§ **What is being asked**
Start at the line in the entries below that contains "SameAnswer (execXor d", stop at the line that contains "theorem SameValues.execTblrd (h", and output exactly the lines in that span, both ends included.

§ **Records from a data source**
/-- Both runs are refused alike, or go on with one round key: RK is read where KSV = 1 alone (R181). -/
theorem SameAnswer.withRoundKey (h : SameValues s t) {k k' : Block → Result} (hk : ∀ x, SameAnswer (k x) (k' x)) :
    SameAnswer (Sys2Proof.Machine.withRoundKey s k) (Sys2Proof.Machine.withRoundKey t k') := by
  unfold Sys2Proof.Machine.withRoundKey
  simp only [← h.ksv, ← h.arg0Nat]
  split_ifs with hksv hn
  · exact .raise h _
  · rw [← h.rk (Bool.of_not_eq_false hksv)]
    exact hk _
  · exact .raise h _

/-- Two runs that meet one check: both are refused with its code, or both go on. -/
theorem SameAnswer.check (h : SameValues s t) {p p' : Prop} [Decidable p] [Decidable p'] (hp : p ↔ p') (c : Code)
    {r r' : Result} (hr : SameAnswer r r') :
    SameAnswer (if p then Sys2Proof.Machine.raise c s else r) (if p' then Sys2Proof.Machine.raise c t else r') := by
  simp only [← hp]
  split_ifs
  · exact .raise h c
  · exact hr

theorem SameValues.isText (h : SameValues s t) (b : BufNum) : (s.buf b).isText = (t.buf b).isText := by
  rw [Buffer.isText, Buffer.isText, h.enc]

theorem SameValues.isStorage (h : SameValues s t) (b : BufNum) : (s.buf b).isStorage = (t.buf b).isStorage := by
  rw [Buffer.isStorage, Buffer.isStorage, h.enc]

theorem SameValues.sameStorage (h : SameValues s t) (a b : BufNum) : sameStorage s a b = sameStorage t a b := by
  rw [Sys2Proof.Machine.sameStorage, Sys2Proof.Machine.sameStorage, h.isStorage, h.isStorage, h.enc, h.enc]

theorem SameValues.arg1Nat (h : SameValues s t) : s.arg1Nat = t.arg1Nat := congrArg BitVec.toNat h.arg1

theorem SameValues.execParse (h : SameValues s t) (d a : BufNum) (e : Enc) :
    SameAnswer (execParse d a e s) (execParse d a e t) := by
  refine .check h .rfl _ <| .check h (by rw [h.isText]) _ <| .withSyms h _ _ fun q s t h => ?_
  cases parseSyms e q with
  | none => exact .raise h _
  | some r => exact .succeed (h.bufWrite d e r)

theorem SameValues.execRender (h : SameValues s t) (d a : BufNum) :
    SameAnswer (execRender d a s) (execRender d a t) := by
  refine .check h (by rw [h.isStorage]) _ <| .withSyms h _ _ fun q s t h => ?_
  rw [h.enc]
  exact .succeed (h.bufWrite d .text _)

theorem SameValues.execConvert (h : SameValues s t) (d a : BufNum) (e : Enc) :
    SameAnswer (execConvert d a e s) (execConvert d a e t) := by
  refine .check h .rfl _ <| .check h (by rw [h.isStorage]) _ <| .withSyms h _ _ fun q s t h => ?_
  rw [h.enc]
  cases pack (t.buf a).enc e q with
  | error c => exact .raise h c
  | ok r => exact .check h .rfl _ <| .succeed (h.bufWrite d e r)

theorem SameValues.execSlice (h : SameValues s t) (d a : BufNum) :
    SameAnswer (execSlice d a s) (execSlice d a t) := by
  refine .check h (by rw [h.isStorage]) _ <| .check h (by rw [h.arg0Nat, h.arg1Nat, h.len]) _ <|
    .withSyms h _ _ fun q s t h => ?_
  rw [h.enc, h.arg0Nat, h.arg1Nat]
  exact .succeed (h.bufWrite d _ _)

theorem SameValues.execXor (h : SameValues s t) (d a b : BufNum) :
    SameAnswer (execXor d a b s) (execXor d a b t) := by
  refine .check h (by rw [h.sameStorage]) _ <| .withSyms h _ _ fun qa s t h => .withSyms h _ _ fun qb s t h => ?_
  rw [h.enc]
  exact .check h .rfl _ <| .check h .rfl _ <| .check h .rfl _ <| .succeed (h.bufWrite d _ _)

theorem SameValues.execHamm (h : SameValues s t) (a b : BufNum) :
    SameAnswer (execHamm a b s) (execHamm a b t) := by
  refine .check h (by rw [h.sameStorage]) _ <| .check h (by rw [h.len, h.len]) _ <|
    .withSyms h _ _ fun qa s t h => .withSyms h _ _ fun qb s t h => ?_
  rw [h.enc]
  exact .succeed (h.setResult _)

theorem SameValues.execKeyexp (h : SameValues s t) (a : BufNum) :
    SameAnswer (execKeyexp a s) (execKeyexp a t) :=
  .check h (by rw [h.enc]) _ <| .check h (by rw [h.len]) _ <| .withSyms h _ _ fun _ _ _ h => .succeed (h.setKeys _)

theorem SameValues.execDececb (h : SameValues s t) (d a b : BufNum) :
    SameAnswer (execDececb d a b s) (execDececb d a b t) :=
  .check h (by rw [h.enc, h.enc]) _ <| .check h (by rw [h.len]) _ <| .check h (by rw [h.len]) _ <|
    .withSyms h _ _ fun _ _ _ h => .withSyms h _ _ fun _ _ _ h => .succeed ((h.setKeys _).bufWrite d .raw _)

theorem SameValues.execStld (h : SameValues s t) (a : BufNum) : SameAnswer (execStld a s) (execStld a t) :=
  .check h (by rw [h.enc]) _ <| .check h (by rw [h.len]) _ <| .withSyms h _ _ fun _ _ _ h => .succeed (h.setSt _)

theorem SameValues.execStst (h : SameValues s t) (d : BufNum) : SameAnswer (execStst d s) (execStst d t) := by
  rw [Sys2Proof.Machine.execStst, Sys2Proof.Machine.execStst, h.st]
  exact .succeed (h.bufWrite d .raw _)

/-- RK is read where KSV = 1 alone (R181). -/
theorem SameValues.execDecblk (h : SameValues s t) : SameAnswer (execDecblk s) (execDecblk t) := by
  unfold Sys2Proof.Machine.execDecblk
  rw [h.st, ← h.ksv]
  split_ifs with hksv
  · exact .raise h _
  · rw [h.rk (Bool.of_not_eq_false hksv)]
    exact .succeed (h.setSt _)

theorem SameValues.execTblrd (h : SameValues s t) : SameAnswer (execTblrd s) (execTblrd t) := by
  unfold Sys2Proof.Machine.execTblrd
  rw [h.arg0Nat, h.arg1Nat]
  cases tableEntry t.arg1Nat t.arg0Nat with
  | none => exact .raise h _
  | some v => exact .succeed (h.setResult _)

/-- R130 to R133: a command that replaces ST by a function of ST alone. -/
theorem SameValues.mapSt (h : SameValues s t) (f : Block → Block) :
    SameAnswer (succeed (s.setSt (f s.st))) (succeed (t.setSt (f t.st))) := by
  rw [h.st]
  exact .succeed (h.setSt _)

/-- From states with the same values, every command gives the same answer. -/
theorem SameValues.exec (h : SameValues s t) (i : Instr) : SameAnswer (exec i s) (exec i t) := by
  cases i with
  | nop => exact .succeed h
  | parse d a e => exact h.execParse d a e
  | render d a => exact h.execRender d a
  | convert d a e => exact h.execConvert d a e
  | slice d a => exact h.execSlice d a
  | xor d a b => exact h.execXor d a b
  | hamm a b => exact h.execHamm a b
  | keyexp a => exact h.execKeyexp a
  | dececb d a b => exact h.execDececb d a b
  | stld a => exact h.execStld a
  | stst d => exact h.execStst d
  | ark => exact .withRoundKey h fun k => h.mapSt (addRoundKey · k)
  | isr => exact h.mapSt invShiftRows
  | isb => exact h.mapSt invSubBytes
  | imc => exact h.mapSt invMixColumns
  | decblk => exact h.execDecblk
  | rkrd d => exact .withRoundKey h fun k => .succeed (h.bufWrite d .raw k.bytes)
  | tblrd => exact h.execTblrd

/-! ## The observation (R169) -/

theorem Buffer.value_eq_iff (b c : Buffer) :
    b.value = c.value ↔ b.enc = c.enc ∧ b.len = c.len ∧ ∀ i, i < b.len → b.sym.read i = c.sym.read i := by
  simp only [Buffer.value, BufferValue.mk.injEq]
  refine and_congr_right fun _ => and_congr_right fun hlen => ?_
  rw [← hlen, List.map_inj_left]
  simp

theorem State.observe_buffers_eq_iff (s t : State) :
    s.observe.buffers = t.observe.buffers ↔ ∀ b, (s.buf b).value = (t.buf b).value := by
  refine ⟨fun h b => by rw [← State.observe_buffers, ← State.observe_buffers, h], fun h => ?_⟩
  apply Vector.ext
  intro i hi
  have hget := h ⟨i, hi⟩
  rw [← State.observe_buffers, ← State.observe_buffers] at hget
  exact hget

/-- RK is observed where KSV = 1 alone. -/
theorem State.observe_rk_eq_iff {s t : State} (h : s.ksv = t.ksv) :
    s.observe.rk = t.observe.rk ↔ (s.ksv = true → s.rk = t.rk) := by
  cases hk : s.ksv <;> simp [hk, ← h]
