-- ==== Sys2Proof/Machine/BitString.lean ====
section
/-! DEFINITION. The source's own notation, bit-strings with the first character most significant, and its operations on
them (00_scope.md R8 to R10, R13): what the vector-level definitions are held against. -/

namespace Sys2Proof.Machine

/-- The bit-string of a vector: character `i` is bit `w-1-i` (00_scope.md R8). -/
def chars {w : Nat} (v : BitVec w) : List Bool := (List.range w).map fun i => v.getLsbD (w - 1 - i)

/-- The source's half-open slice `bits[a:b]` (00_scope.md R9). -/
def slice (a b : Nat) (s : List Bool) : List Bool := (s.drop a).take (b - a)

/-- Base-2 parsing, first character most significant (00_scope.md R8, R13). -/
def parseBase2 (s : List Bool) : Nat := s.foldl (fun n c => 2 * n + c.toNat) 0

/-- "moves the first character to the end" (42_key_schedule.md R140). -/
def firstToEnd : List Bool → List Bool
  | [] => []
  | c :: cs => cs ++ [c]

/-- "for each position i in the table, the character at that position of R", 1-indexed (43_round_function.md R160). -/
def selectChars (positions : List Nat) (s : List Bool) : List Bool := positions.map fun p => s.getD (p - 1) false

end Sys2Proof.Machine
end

§ **Result of the task**
    SameAnswer (execXor d a b s) (execXor d a b t) := by
  refine .check h (by rw [h.sameStorage]) _ <| .withSyms h _ _ fun qa s t h => .withSyms h _ _ fun qb s t h => ?_
  rw [h.enc]
  exact .check h .rfl _ <| .check h .rfl _ <| .check h .rfl _ <| .succeed (h.bufWrite d _ _)

theorem SameValues.execHamm (h : SameValues s t) (a b : BufNum) :
    SameAnswer (execHamm a b s) (execHamm a b t) := by
  refine .check h (by rw [h.sameStorage]) _ <| .check h (by rw [h.len, h.len]) _ <|
    .withSyms h _ _ fun qa s t h => .withSyms h _ _ fun qb s t h => ?_
  rw [h.enc]
  exact .succeed (h.setResult _)

theorem SameValues.execKeyexp (h : SameValues s t) (a : BufNum) :
    SameAnswer (execKeyexp a s) (execKeyexp a t) :=
  .check h (by rw [h.enc]) _ <| .check h (by rw [h.len]) _ <| .withSyms h _ _ fun _ _ _ h => .succeed (h.setKeys _)

theorem SameValues.execDececb (h : SameValues s t) (d a b : BufNum) :
    SameAnswer (execDececb d a b s) (execDececb d a b t) :=
  .check h (by rw [h.enc, h.enc]) _ <| .check h (by rw [h.len]) _ <| .check h (by rw [h.len]) _ <|
    .withSyms h _ _ fun _ _ _ h => .withSyms h _ _ fun _ _ _ h => .succeed ((h.setKeys _).bufWrite d .raw _)

theorem SameValues.execStld (h : SameValues s t) (a : BufNum) : SameAnswer (execStld a s) (execStld a t) :=
  .check h (by rw [h.enc]) _ <| .check h (by rw [h.len]) _ <| .withSyms h _ _ fun _ _ _ h => .succeed (h.setSt _)

theorem SameValues.execStst (h : SameValues s t) (d : BufNum) : SameAnswer (execStst d s) (execStst d t) := by
  rw [Sys2Proof.Machine.execStst, Sys2Proof.Machine.execStst, h.st]
  exact .succeed (h.bufWrite d .raw _)

/-- RK is read where KSV = 1 alone (R181). -/
theorem SameValues.execDecblk (h : SameValues s t) : SameAnswer (execDecblk s) (execDecblk t) := by
  unfold Sys2Proof.Machine.execDecblk
  rw [h.st, ← h.ksv]
  split_ifs with hksv
  · exact .raise h _
  · rw [h.rk (Bool.of_not_eq_false hksv)]
    exact .succeed (h.setSt _)

theorem SameValues.execTblrd (h : SameValues s t) : SameAnswer (execTblrd s) (execTblrd t) := by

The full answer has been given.